/-! ### The commands: Block Cipher Engine -/

/-- `AES.KEYEXP` with each of the three legal key sizes: the schedule of the first `4×Nk` bytes of `KEY` in
`KS[0 .. 16×(Nr+1))`, 0x00 in the rest, `KSV` set, `NR = Nk + 6`, nothing else changed (R117). -/
def Obligations.KeyexpResult : Prop :=
  decode 0x00000001#32 = some (.aesKeyexp 0#2) ∧ decode 0x00000101#32 = some (.aesKeyexp 1#2) ∧
  decode 0x00000201#32 = some (.aesKeyexp 2#2) ∧
  ∀ (s : State) (ksz : BitVec 2), ksz ≠ 3#2 →
    ∃ t, exec (.aesKeyexp ksz) s = .next t ∧
      t = { s with ks := t.ks, ksv := true, nr := t.nr, err := 0x00#8 } ∧
      t.nr.toNat = 10 + 2 * ksz.toNat ∧
      (keyExpansion (s.key.toList.take (4 * (4 + 2 * ksz.toNat))) (4 + 2 * ksz.toNat)).length =
        16 * (t.nr.toNat + 1) ∧
      ∀ j, j < 240 → t.ks.toList.getD j 0#8 =
        if j < 16 * (t.nr.toNat + 1) then
          (keyExpansion (s.key.toList.take (4 * (4 + 2 * ksz.toNat))) (4 + 2 * ksz.toNat)).getD j 0#8
        else 0x00#8

/-- `AES.CIPHER` replaces `BLK` by its encryption, `AES.INVCIPHER` by its decryption, under `KS` with `NR` rounds, and
nothing else but `ERR`; both fault with `NoSchedule` where `KSV = 0` (R142, R155). The two functions by their rounds: the
round keys 0, 1, .., `NR` in order, or in reverse order, and no column mix in the final round (R140, 42_aes_inv_cipher.md
R154); and their known answers for the three key sizes (95_test_vectors.md, section 2.2, rows 1 to 3). -/
def Obligations.CipherCommandsResult : Prop :=
  decode 0x00000002#32 = some .aesCipher ∧ decode 0x00000003#32 = some .aesInvcipher ∧
  (∀ (b : Block) (ks : Schedule) (nr : Nat), 1 ≤ nr →
    (∃ x : Nat → Block, x 0 = addRoundKey b ks 0 ∧
      (∀ r, 1 ≤ r → r < nr → x r = addRoundKey (mixColumns (shiftRows (subBytes (x (r - 1))))) ks r) ∧
      cipher b ks nr = addRoundKey (shiftRows (subBytes (x (nr - 1)))) ks nr) ∧
    ∃ y : Nat → Block, y nr = addRoundKey b ks nr ∧
      (∀ r, 1 ≤ r → r < nr → y r = invMixColumns (addRoundKey (invSubBytes (invShiftRows (y (r + 1)))) ks r)) ∧
      invCipher b ks nr = addRoundKey (invSubBytes (invShiftRows (y 1))) ks 0) ∧
  (let b : Block :=
        #v[0x00#8, 0x11#8, 0x22#8, 0x33#8, 0x44#8, 0x55#8, 0x66#8, 0x77#8, 0x88#8, 0x99#8, 0xAA#8, 0xBB#8, 0xCC#8,
        0xDD#8, 0xEE#8, 0xFF#8];
      cipher b (padTo 240 (keyExpansion ((List.range 16).map (BitVec.ofNat 8)) 4)) 10 =
        #v[0x69#8, 0xC4#8, 0xE0#8, 0xD8#8, 0x6A#8, 0x7B#8, 0x04#8, 0x30#8, 0xD8#8, 0xCD#8, 0xB7#8, 0x80#8, 0x70#8,
        0xB4#8, 0xC5#8, 0x5A#8] ∧
      invCipher b (padTo 240 (keyExpansion ((List.range 16).map (BitVec.ofNat 8)) 4)) 10 =
        #v[0x76#8, 0x2A#8, 0x5A#8, 0xB5#8, 0x09#8, 0x29#8, 0x18#8, 0x9C#8, 0xEF#8, 0xDB#8, 0x99#8, 0x43#8, 0x47#8,
        0x90#8, 0xAA#8, 0xD8#8] ∧
      cipher b (padTo 240 (keyExpansion ((List.range 24).map (BitVec.ofNat 8)) 6)) 12 =
        #v[0xDD#8, 0xA9#8, 0x7C#8, 0xA4#8, 0x86#8, 0x4C#8, 0xDF#8, 0xE0#8, 0x6E#8, 0xAF#8, 0x70#8, 0xA0#8, 0xEC#8,
        0x0D#8, 0x71#8, 0x91#8] ∧
      invCipher b (padTo 240 (keyExpansion ((List.range 24).map (BitVec.ofNat 8)) 6)) 12 =
        #v[0x33#8, 0x69#8, 0xEB#8, 0x82#8, 0x97#8, 0x36#8, 0x35#8, 0xE9#8, 0xC2#8, 0xE9#8, 0x6D#8, 0x68#8, 0x77#8,
        0x24#8, 0xC7#8, 0x90#8] ∧
      cipher b (padTo 240 (keyExpansion ((List.range 32).map (BitVec.ofNat 8)) 8)) 14 =
        #v[0x8E#8, 0xA2#8, 0xB7#8, 0xCA#8, 0x51#8, 0x67#8, 0x45#8, 0xBF#8, 0xEA#8, 0xFC#8, 0x49#8, 0x90#8, 0x4B#8,
        0x49#8, 0x60#8, 0x89#8] ∧
      invCipher b (padTo 240 (keyExpansion ((List.range 32).map (BitVec.ofNat 8)) 8)) 14 =
        #v[0xEA#8, 0xB4#8, 0x87#8, 0xE6#8, 0x8E#8, 0xC9#8, 0x2D#8, 0xB4#8, 0xAC#8, 0x28#8, 0x8A#8, 0x24#8, 0x75#8,
        0x7B#8, 0x02#8, 0x62#8]) ∧
  ∀ s : State,
    (s.ksv = false →
      exec .aesCipher s = .next { s with err := 0x11#8, errf := true } ∧
      exec .aesInvcipher s = .next { s with err := 0x11#8, errf := true }) ∧
    (s.ksv = true →
      exec .aesCipher s = .next { s with blk := cipher s.blk s.ks s.nr.toNat, err := 0x00#8 } ∧
      exec .aesInvcipher s = .next { s with blk := invCipher s.blk s.ks s.nr.toNat, err := 0x00#8 })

+++

[WHAT IS BEING ASKED]: Copy out the entries from the material above, matching each one exactly.

[TASK SOLUTION]:
/-! ### The commands: Block Cipher Engine -/

/-- `AES.KEYEXP` with each of the three legal key sizes: the schedule of the first `4×Nk` bytes of `KEY` in
`KS[0 .. 16×(Nr+1))`, 0x00 in the rest, `KSV` set, `NR = Nk + 6`, nothing else changed (R117). -/
def Obligations.KeyexpResult : Prop :=
  decode 0x00000001#32 = some (.aesKeyexp 0#2) ∧ decode 0x00000101#32 = some (.aesKeyexp 1#2) ∧
  decode 0x00000201#32 = some (.aesKeyexp 2#2) ∧
  ∀ (s : State) (ksz : BitVec 2), ksz ≠ 3#2 →
    ∃ t, exec (.aesKeyexp ksz) s = .next t ∧
      t = { s with ks := t.ks, ksv := true, nr := t.nr, err := 0x00#8 } ∧
      t.nr.toNat = 10 + 2 * ksz.toNat ∧
      (keyExpansion (s.key.toList.take (4 * (4 + 2 * ksz.toNat))) (4 + 2 * ksz.toNat)).length =
        16 * (t.nr.toNat + 1) ∧
      ∀ j, j < 240 → t.ks.toList.getD j 0#8 =
        if j < 16 * (t.nr.toNat + 1) then
          (keyExpansion (s.key.toList.take (4 * (4 + 2 * ksz.toNat))) (4 + 2 * ksz.toNat)).getD j 0#8
        else 0x00#8

/-- `AES.CIPHER` replaces `BLK` by its encryption, `AES.INVCIPHER` by its decryption, under `KS` with `NR` rounds, and
nothing else but `ERR`; both fault with `NoSchedule` where `KSV = 0` (R142, R155). The two functions by their rounds: the
round keys 0, 1, .., `NR` in order, or in reverse order, and no column mix in the final round (R140, 42_aes_inv_cipher.md
R154); and their known answers for the three key sizes (95_test_vectors.md, section 2.2, rows 1 to 3). -/
def Obligations.CipherCommandsResult : Prop :=
  decode 0x00000002#32 = some .aesCipher ∧ decode 0x00000003#32 = some .aesInvcipher ∧
  (∀ (b : Block) (ks : Schedule) (nr : Nat), 1 ≤ nr →
    (∃ x : Nat → Block, x 0 = addRoundKey b ks 0 ∧
      (∀ r, 1 ≤ r → r < nr → x r = addRoundKey (mixColumns (shiftRows (subBytes (x (r - 1))))) ks r) ∧
      cipher b ks nr = addRoundKey (shiftRows (subBytes (x (nr - 1)))) ks nr) ∧
    ∃ y : Nat → Block, y nr = addRoundKey b ks nr ∧
      (∀ r, 1 ≤ r → r < nr → y r = invMixColumns (addRoundKey (invSubBytes (invShiftRows (y (r + 1)))) ks r)) ∧
      invCipher b ks nr = addRoundKey (invSubBytes (invShiftRows (y 1))) ks 0) ∧
  (let b : Block :=
        #v[0x00#8, 0x11#8, 0x22#8, 0x33#8, 0x44#8, 0x55#8, 0x66#8, 0x77#8, 0x88#8, 0x99#8, 0xAA#8, 0xBB#8, 0xCC#8,
        0xDD#8, 0xEE#8, 0xFF#8];
      cipher b (padTo 240 (keyExpansion ((List.range 16).map (BitVec.ofNat 8)) 4)) 10 =
        #v[0x69#8, 0xC4#8, 0xE0#8, 0xD8#8, 0x6A#8, 0x7B#8, 0x04#8, 0x30#8, 0xD8#8, 0xCD#8, 0xB7#8, 0x80#8, 0x70#8,
        0xB4#8, 0xC5#8, 0x5A#8] ∧
      invCipher b (padTo 240 (keyExpansion ((List.range 16).map (BitVec.ofNat 8)) 4)) 10 =
        #v[0x76#8, 0x2A#8, 0x5A#8, 0xB5#8, 0x09#8, 0x29#8, 0x18#8, 0x9C#8, 0xEF#8, 0xDB#8, 0x99#8, 0x43#8, 0x47#8,
        0x90#8, 0xAA#8, 0xD8#8] ∧
      cipher b (padTo 240 (keyExpansion ((List.range 24).map (BitVec.ofNat 8)) 6)) 12 =
        #v[0xDD#8, 0xA9#8, 0x7C#8, 0xA4#8, 0x86#8, 0x4C#8, 0xDF#8, 0xE0#8, 0x6E#8, 0xAF#8, 0x70#8, 0xA0#8, 0xEC#8,
        0x0D#8, 0x71#8, 0x91#8] ∧
      invCipher b (padTo 240 (keyExpansion ((List.range 24).map (BitVec.ofNat 8)) 6)) 12 =
        #v[0x33#8, 0x69#8, 0xEB#8, 0x82#8, 0x97#8, 0x36#8, 0x35#8, 0xE9#8, 0xC2#8, 0xE9#8, 0x6D#8, 0x68#8, 0x77#8,
        0x24#8, 0xC7#8, 0x90#8] ∧
      cipher b (padTo 240 (keyExpansion ((List.range 32).map (BitVec.ofNat 8)) 8)) 14 =
        #v[0x8E#8, 0xA2#8, 0xB7#8, 0xCA#8, 0x51#8, 0x67#8, 0x45#8, 0xBF#8, 0xEA#8, 0xFC#8, 0x49#8, 0x90#8, 0x4B#8,
        0x49#8, 0x60#8, 0x89#8] ∧
      invCipher b (padTo 240 (keyExpansion ((List.range 32).map (BitVec.ofNat 8)) 8)) 14 =
        #v[0xEA#8, 0xB4#8, 0x87#8, 0xE6#8, 0x8E#8, 0xC9#8, 0x2D#8, 0xB4#8, 0xAC#8, 0x28#8, 0x8A#8, 0x24#8, 0x75#8,
        0x7B#8, 0x02#8, 0x62#8]) ∧
  ∀ s : State,
    (s.ksv = false →
      exec .aesCipher s = .next { s with err := 0x11#8, errf := true } ∧
      exec .aesInvcipher s = .next { s with err := 0x11#8, errf := true }) ∧
    (s.ksv = true →
      exec .aesCipher s = .next { s with blk := cipher s.blk s.ks s.nr.toNat, err := 0x00#8 } ∧
      exec .aesInvcipher s = .next { s with blk := invCipher s.blk s.ks s.nr.toNat, err := 0x00#8 })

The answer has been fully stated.